The UK is also looking to start the process of some strategic thinking by the member states on the long-term future of the court. I would like to conclude by turning briefly to that other strand of the European project – the European Union. Like the Convention on Human Rights, the EU provides benefits for ordinary people which rarely receive much publicity. It is tempting to be pessimistic about the future of the European Union these days. But it is precisely because there is a ‘crisis’ in Europe that we would do well to reflect on the question, paraphrasing Monty Python, “What has Europe ever done for us?..” What it does, quietly and in a way we have come to take for granted, is help our businesses expand and trade across the continent.

My colleagues in BIS recently drew my attention to research which suggests that EU countries now trade twice as much with each other as they would do in the absence of the Single Market. Since the growth of the single market in the 1980s, it is thought that increased trade with the EU may have pushed the income of UK citizen’s up by as much as 6%. To put it another way, that is £3,300 per year for a typical British household.

Our companies report that there are fewer barriers to entering the European market than other markets in the world. That means that Europe often offers British companies a chance, perhaps their first chance, to trade in international markets, because it is an easier market to join. That first trading experience encourages companies to develop their export capabilities, and they can then progress to more difficult and remote markets.

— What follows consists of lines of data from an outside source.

-- ==== Sys2Proof/Laws/Step.lean ====
section
/-! SUPPORT. What `exec`, `step` and `run` can do, said once. -/

namespace Sys2Proof.Machine

/-! Each operation answers a next state. -/

theorem exec_encode (d : List Byte) (s : State) :
    exec (.encode d) s = .next (s.finish (encodeOp Config.hw d s.block)) := rfl
theorem exec_txStart (s : State) : exec .txStart s = .next (s.finish (txStartOp s.block)) := rfl
theorem exec_txStatus (s : State) :
    exec .txStatus s = .next (s.finish (s.block, ⟨.ok, txStatusResult s.block.txState⟩)) := rfl
theorem exec_txTick (s : State) : exec .txTick s = .next (s.finish (txTickOp s.block, ⟨.ok, 0#8⟩)) := rfl
theorem exec_schedArm (d : List Byte) (s : State) :
    exec (.schedArm d) s = .next (s.finish (schedArmOp Config.hw d s.block, ⟨.ok, 0#8⟩)) := rfl
theorem exec_schedCancel (s : State) :
    exec .schedCancel s = .next (s.finish ({ s.block with sActive := false, sRemain := 0#3 }, ⟨.ok, 0#8⟩)) := rfl
theorem exec_schedTick (now : Nat) (s : State) :
    exec (.schedTick now) s = .next (s.finish (schedTickOp Config.hw now s.block)) := rfl
theorem exec_schedStatus (s : State) :
    exec .schedStatus s =
      .next (s.finish (s.block, ⟨.ok, schedStatusResult s.block.sRemain s.block.sActive⟩)) := rfl
theorem exec_pinClear (s : State) :
    exec .pinClear s = .next (s.finish ({ s.block with rfPin := .low }, ⟨.ok, 0#8⟩)) := rfl

/-- A step that answers a next state idles, or runs the operation the next issue decodes to. -/
theorem step_cases {s t : State} (h : step s = .next t) :
    (s.issues = [] ∧ t = s) ∨
    (∃ p rest i, s.issues = p :: rest ∧ decode p = .ok i ∧ exec i { s with issues := rest } = .next t) := by
  unfold step at h
  split at h
  · rename_i hs
    exact .inl ⟨hs, by injection h with h; exact h.symm⟩
  · rename_i p rest hs
    split at h
    · cases h
    · rename_i i hi
      exact .inr ⟨p, rest, i, hs, hi, h⟩

@[simp] theorem run_zero (s : State) : run 0 s = .next s := rfl

/-- A run whose first step answers a next state goes on from it. -/
theorem run_succ {s t : State} (h : step s = .next t) (k : Nat) : run (k + 1) s = run k t := by
  rw [run]; simp [h]

/-- A run whose first step is refused is refused. -/
theorem run_refused {s : State} {r : Refusal} (h : step s = .refused r) (k : Nat) : run (k + 1) s = .refused r := by
  rw [run]; simp [h]

theorem host_run_next (M : Host.Core) {s t : M.State} (h : M.step s = .next t) (k : Nat) :
    M.run (k + 1) s = M.run k t := by
  rw [Host.Core.run.eq_2, h]

theorem host_run_refused (M : Host.Core) {s : M.State} {r : M.Refusal} (h : M.step s = .refused r) (k : Nat) :
    M.run (k + 1) s = .refused r := by
  rw [Host.Core.run.eq_2, h]

/-- `run` is the host's run of this machine. -/
theorem core_run_eq_run (k : Nat) (s : State) : Sys2Proof.core.run k s = run k s := by
  induction k generalizing s with
  | zero => rfl
  | succ k ih =>
    cases h : step s with
    | next t => exact (host_run_next Sys2Proof.core h k).trans ((ih t).trans (run_succ h k).symm)
    | fault r => exact nomatch r
    | refused r => exact (host_run_refused Sys2Proof.core h k).trans (run_refused h k).symm

/-- A run of `j + k` steps is a run of `j` and then of `k`. -/
theorem run_add {j k : Nat} {s t : State} (h : run j s = .next t) : run (j + k) s = run k t := by
  induction j generalizing s with
  | zero => simp at h; simp [h]
  | succ j ih =>
    rw [Nat.succ_add]
    cases hs : step s with
    | next u => rw [run_succ hs] at h ⊢; exact ih h
    | fault r => exact nomatch r
    | refused r => rw [run_refused hs] at h; cases h

/-- The issue of a SCHED_TICK decodes to it, NOW being the count in CLK_W bits. -/
theorem decode_schedTickAt (time : Nat) :
    decode (Issue.schedTickAt time) = .ok (.schedTick (time % 2 ^ Config.hw.clkW)) := by
  simp [decode, decodeFor, Issue.schedTickAt, rsvField, selectOp, opField, lenField, Instr.takesData, Instr.context,
    Issue.now]

/-- The timer's issue decodes to TX_TICK. -/
theorem decode_tick : decode Issue.tick = .ok .txTick := by decide

/-- A step with the timer's issue next. -/
theorem step_tick {s : State} {rest : List Issue} (hs : s.issues = Issue.tick :: rest) :
    step s = .next ({ s with issues := rest }.finish (txTickOp s.block, ⟨.ok, 0#8⟩)) := by
  unfold step; rw [hs]; simp only [decode_tick]; rfl

/-- A step with a SCHED_TICK next. -/
theorem step_schedTickAt {s : State} {time : Nat} {rest : List Issue} (hs : s.issues = Issue.schedTickAt time :: rest) :
    step s = .next ({ s with issues := rest }.finish (schedTickOp Config.hw (time % 2 ^ Config.hw.clkW) s.block)) := by
  unfold step; rw [hs]; simp only [decode_schedTickAt]; rfl

/-- A tick while Sending, before the last level, changes RF_PIN and the cursor only. -/
theorem step_tick_sending {s : State} {rest : List Issue} (hs : s.issues = Issue.tick :: rest)
    (h : s.block.txState = .sending) (hc : s.block.txCursor + 1#8 ≠ s.block.txLen) :
    ∃ t, step s = .next t ∧ t.issues = rest ∧
      t.block = { s.block with rfPin := s.block.cursorLevel, txCursor := s.block.txCursor + 1#8 } := by
  refine ⟨_, step_tick hs, rfl, ?_⟩
  rcases txTickOp_cases s.block with ⟨a, _⟩ | ⟨a, _⟩ | ⟨_, a, _⟩ | ⟨_, _, a⟩ <;> simp_all

/-- The tick of the last level changes RF_PIN, and enters JustCompleted with the cursor at 0. -/
theorem step_tick_last {s : State} {rest : List Issue} (hs : s.issues = Issue.tick :: rest)
    (h : s.block.txState = .sending) (hc : s.block.txCursor + 1#8 = s.block.txLen) :
    ∃ t, step s = .next t ∧ t.issues = rest ∧
      t.block = { s.block with rfPin := s.block.cursorLevel, txCursor := 0#8, txState := .justCompleted } := by
  refine ⟨_, step_tick hs, rfl, ?_⟩
  rcases txTickOp_cases s.block with ⟨a, _⟩ | ⟨a, _⟩ | ⟨_, _, a⟩ | ⟨_, a, _⟩ <;> simp_all

/-- The tick in JustCompleted enters Idle. -/
theorem step_tick_justCompleted {s : State} {rest : List Issue} (hs : s.issues = Issue.tick :: rest)
    (h : s.block.txState = .justCompleted) :
    ∃ t, step s = .next t ∧ t.issues = rest ∧ t.block = { s.block with txState := .idle } := by
  refine ⟨_, step_tick hs, rfl, ?_⟩
  rcases txTickOp_cases s.block with ⟨a, _⟩ | ⟨_, a⟩ | ⟨a, _⟩ | ⟨a, _⟩ <;> simp_all

/-- Ticks while Sending, before the last level, change RF_PIN and the cursor only. -/
theorem run_ticks_sending (m : Nat) {s : State} {rest : List Issue} (hs : s.issues = List.replicate m Issue.tick ++ rest)
    (h : s.block.txState = .sending) (hc : s.block.txCursor.toNat + m < s.block.txLen.toNat) :
    ∃ t v, run m s = .next t ∧ t.issues = rest ∧ t.block.txCursor.toNat = s.block.txCursor.toNat + m ∧
      t.block = { s.block with rfPin := v, txCursor := t.block.txCursor } := by
  induction m generalizing s with
  | zero => exact ⟨s, s.block.rfPin, rfl, hs, rfl, rfl⟩
  | succ m ih =>
    have hl := s.block.txLen.isLt
    obtain ⟨u, hu, hui, hub⟩ := step_tick_sending (rest := List.replicate m Issue.tick ++ rest)
      (by rw [hs, List.replicate_succ]; rfl) h (by bv_omega)
    have hcu : u.block.txCursor.toNat = s.block.txCursor.toNat + 1 := by rw [hub]; simp only; bv_omega
    obtain ⟨t, v, ht, hti, htc, htb⟩ := ih hui (by rw [hub]; exact h) (by rw [hcu, hub]; simp only; omega)
    exact ⟨t, v, by rw [run_succ hu]; exact ht, hti, by omega, by rw [htb, hub]⟩

/-- A Waveform's ticks and the tick after them leave the transmitter Idle, the cursor at 0, and but for RF_PIN all else
as it was. -/
theorem run_ticks_to_idle {s : State} {rest : List Issue} (n : Nat) (hn : s.block.txLen.toNat = n + 1)
    (hs : s.issues = List.replicate (n + 2) Issue.tick ++ rest) (h : s.block.txState = .sending)
    (hc : s.block.txCursor = 0#8) :
    ∃ t v, run (n + 2) s = .next t ∧ t.issues = rest ∧
      t.block = { s.block with rfPin := v, txCursor := 0#8, txState := .idle } := by
  obtain ⟨u, _, hu, hui, huc, hub⟩ := run_ticks_sending n (rest := Issue.tick :: Issue.tick :: rest)
    (by rw [hs, List.replicate_add]; simp) h (by rw [hc]; simp; omega)
  have hlast : u.block.txCursor + 1#8 = u.block.txLen := by
    have hl : u.block.txLen = s.block.txLen := by rw [hub]
    have := s.block.txLen.isLt
    rw [hl]; rw [hc] at huc; simp at huc; bv_omega
  have hus : u.block.txState = .sending := by rw [hub]; exact h
  obtain ⟨w, hw, hwi, hwb⟩ := step_tick_last hui hus hlast
  obtain ⟨t, ht, hti, htb⟩ := step_tick_justCompleted hwi (by rw [hwb])
  exact ⟨t, u.block.cursorLevel, by rw [run_add hu, run_succ hw, run_succ ht]; rfl, hti, by rw [htb, hwb, hub]⟩

end Sys2Proof.Machine
end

We can also look towards the Services Directive being fully implemented, and that will assist British companies who have a comparative advantage in that area. In the field of intellectual property, we will soon have a European patent. We can expect measures to liberalise the digital economy across Europe, allowing proper on-line trading across the EU.

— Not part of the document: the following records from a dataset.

-- ==== Sys2Proof/Certificates/Slice0/Obligations.lean ====
section
/-! DEFINITION. The statements for the provers, each from the rules of spec/ its docstring names. -/

open Sys2Proof Sys2Proof.Machine

/-! ### The command interface -/

/-- Decode and encode agree: every well-formed operation is what the decoder reads from its own issue
(30_encoding.md R52 to R54). -/
def Obligations.DecodeOfEncodeIsTheOperation : Prop :=
  ∀ i : Instr, i.wf = true → decode (encode i) = .ok i

/-- What the decoder accepts is well-formed, encodes back to the same word and belongs to the issuing context
(30_encoding.md R52, R53, R57). -/
def Obligations.DecodedOperationKeepsItsWord : Prop :=
  ∀ (p : Issue) (i : Instr), decode p = .ok i → i.wf = true ∧ encodeWord i = p.cmd ∧ i.context = p.ctx

/-- The decoder accepts exactly the words of 30_encoding.md R58: RSV = 0, OP in 1..9, LEN = 0 but for ENCODE and
SCHED_ARM, and the interrupt context exactly for TX_TICK. -/
def Obligations.DecoderAcceptsExactlyTheTable : Prop :=
  ∀ p : Issue,
    (∃ i, decode p = .ok i) ↔
      p.cmd.extractLsb' 4 4 = 0#4 ∧ 1 ≤ (p.cmd.extractLsb' 0 4).toNat ∧ (p.cmd.extractLsb' 0 4).toNat ≤ 9 ∧
        (p.cmd.extractLsb' 0 4 = 1#4 ∨ p.cmd.extractLsb' 0 4 = 5#4 ∨ p.cmd.extractLsb' 8 8 = 0#8) ∧
        (p.cmd.extractLsb' 0 4 = 4#4 ↔ p.ctx = .interrupt)

/-- The OP table of 30_encoding.md R53, with the operands of R54: the first LEN data bytes in port order, and NOW as the
clock's count in CLK_W bits (the count is the model's port, log entry 8; 60_exceptions.md R108). -/
def Obligations.EveryOperationWordSelectsItsOperation : Prop :=
  ∀ p : Issue,
    (p.ctx = .interrupt → p.cmd = 0x0004#16 → decode p = .ok .txTick) ∧
    (p.ctx = .foreground →
      (p.cmd.extractLsb' 0 8 = 0x01#8 →
        decode p = .ok (.encode (p.data.toList.take (p.cmd.extractLsb' 8 8).toNat))) ∧
      (p.cmd = 0x0002#16 → decode p = .ok .txStart) ∧
      (p.cmd = 0x0003#16 → decode p = .ok .txStatus) ∧
      (p.cmd.extractLsb' 0 8 = 0x05#8 →
        decode p = .ok (.schedArm (p.data.toList.take (p.cmd.extractLsb' 8 8).toNat))) ∧
      (p.cmd = 0x0006#16 → decode p = .ok .schedCancel) ∧
      (p.cmd = 0x0007#16 → decode p = .ok (.schedTick (p.clock % 2 ^ Config.hw.clkW))) ∧
      (p.cmd = 0x0008#16 → decode p = .ok .schedStatus) ∧
      (p.cmd = 0x0009#16 → decode p = .ok .pinClear))

/-- The worked encodings ENCODE [0xA5] and SCHED_TICK @100000 of 30_encoding.md R61, issued from the foreground with their
operands on the ports; and bare words (R53, R61) through `decodeTableWord`. For a bare word the context, taken from the OP,
and the data bytes, read as zero, are the model's own choice (log entry 2): the operand of its ENCODE clause is that choice,
not the spec's. -/
def Obligations.WorkedWordsDecode : Prop :=
  decode ⟨.foreground, 0x0101, dataPort [0xA5], 0⟩ = .ok (.encode [0xA5]) ∧
    decode ⟨.foreground, 0x0007, dataPort [], 100000⟩ = .ok (.schedTick 100000) ∧
    decodeTableWord 16 0x0101 = some (.encode [0#8]) ∧ decodeTableWord 16 0x0002 = some .txStart ∧
    decodeTableWord 16 0x0004 = some .txTick ∧ decodeTableWord 16 0x0006 = some .schedCancel ∧
    decodeTableWord 16 0x0104 = none ∧ decodeTableWord 16 0x0010 = none ∧ decodeTableWord 16 0x000A = none

/-- A reserved word is refused with STATUS = REFUSED, code 7, and RESULT = 0, and gives no next state
(30_encoding.md R56). -/
def Obligations.ReservedWordIsRefused : Prop :=
  ∀ (s : State) (p : Issue) (rest : List Issue), s.issues = p :: rest →
    (p.cmd.extractLsb' 0 4 = 0#4 ∨ 10 ≤ (p.cmd.extractLsb' 0 4).toNat ∨ p.cmd.extractLsb' 4 4 ≠ 0#4 ∨
      (p.cmd.extractLsb' 0 4 ≠ 1#4 ∧ p.cmd.extractLsb' 0 4 ≠ 5#4 ∧ p.cmd.extractLsb' 8 8 ≠ 0#8)) →
    ∃ e, step s = .refused (.commandRefused e p.cmd p.ctx) ∧
      (Refusal.commandRefused e p.cmd p.ctx).response = ⟨.refused, 0#8⟩ ∧ Status.refused.code = 7#8

/-- TX_TICK from the foreground, and any other OP from the interrupt, is refused as a reserved word is
(30_encoding.md R57). -/
def Obligations.WrongContextIsRefused : Prop :=
  ∀ (s : State) (p : Issue) (rest : List Issue), s.issues = p :: rest →
    ((p.cmd.extractLsb' 0 4 = 4#4 ∧ p.ctx = .foreground) ∨ (p.cmd.extractLsb' 0 4 ≠ 4#4 ∧ p.ctx = .interrupt)) →
    ∃ e, step s = .refused (.commandRefused e p.cmd p.ctx) ∧
      (Refusal.commandRefused e p.cmd p.ctx).response = ⟨.refused, 0#8⟩

/-- A step runs the operation the next issue decodes to, on the state with that issue taken off
(20_memory.md R48: one total order of whole operations). -/
def Obligations.StepRunsTheDecodedOperation : Prop :=
  ∀ (s : State) (p : Issue) (rest : List Issue) (i : Instr), s.issues = p :: rest → decode p = .ok i →
    step s = exec i { s with issues := rest }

And above and beyond trade, the EU is one of the greatest achievements in history in recent years; helping to bring democracy to the whole of Europe, to have supported peacekeeping, to be the most effective answer to climate change because we can’t do it on our own, to deal with organized crime, because, again, we can’t do it on our own.

We cannot underestimate the seriousness of the challenge facing Europe today. Some may say we are at a crossroads. All the more reason then to look at the case for the European Union. It is a major case and that is the context in which I hope this weekend’s important conference deliberations are approached.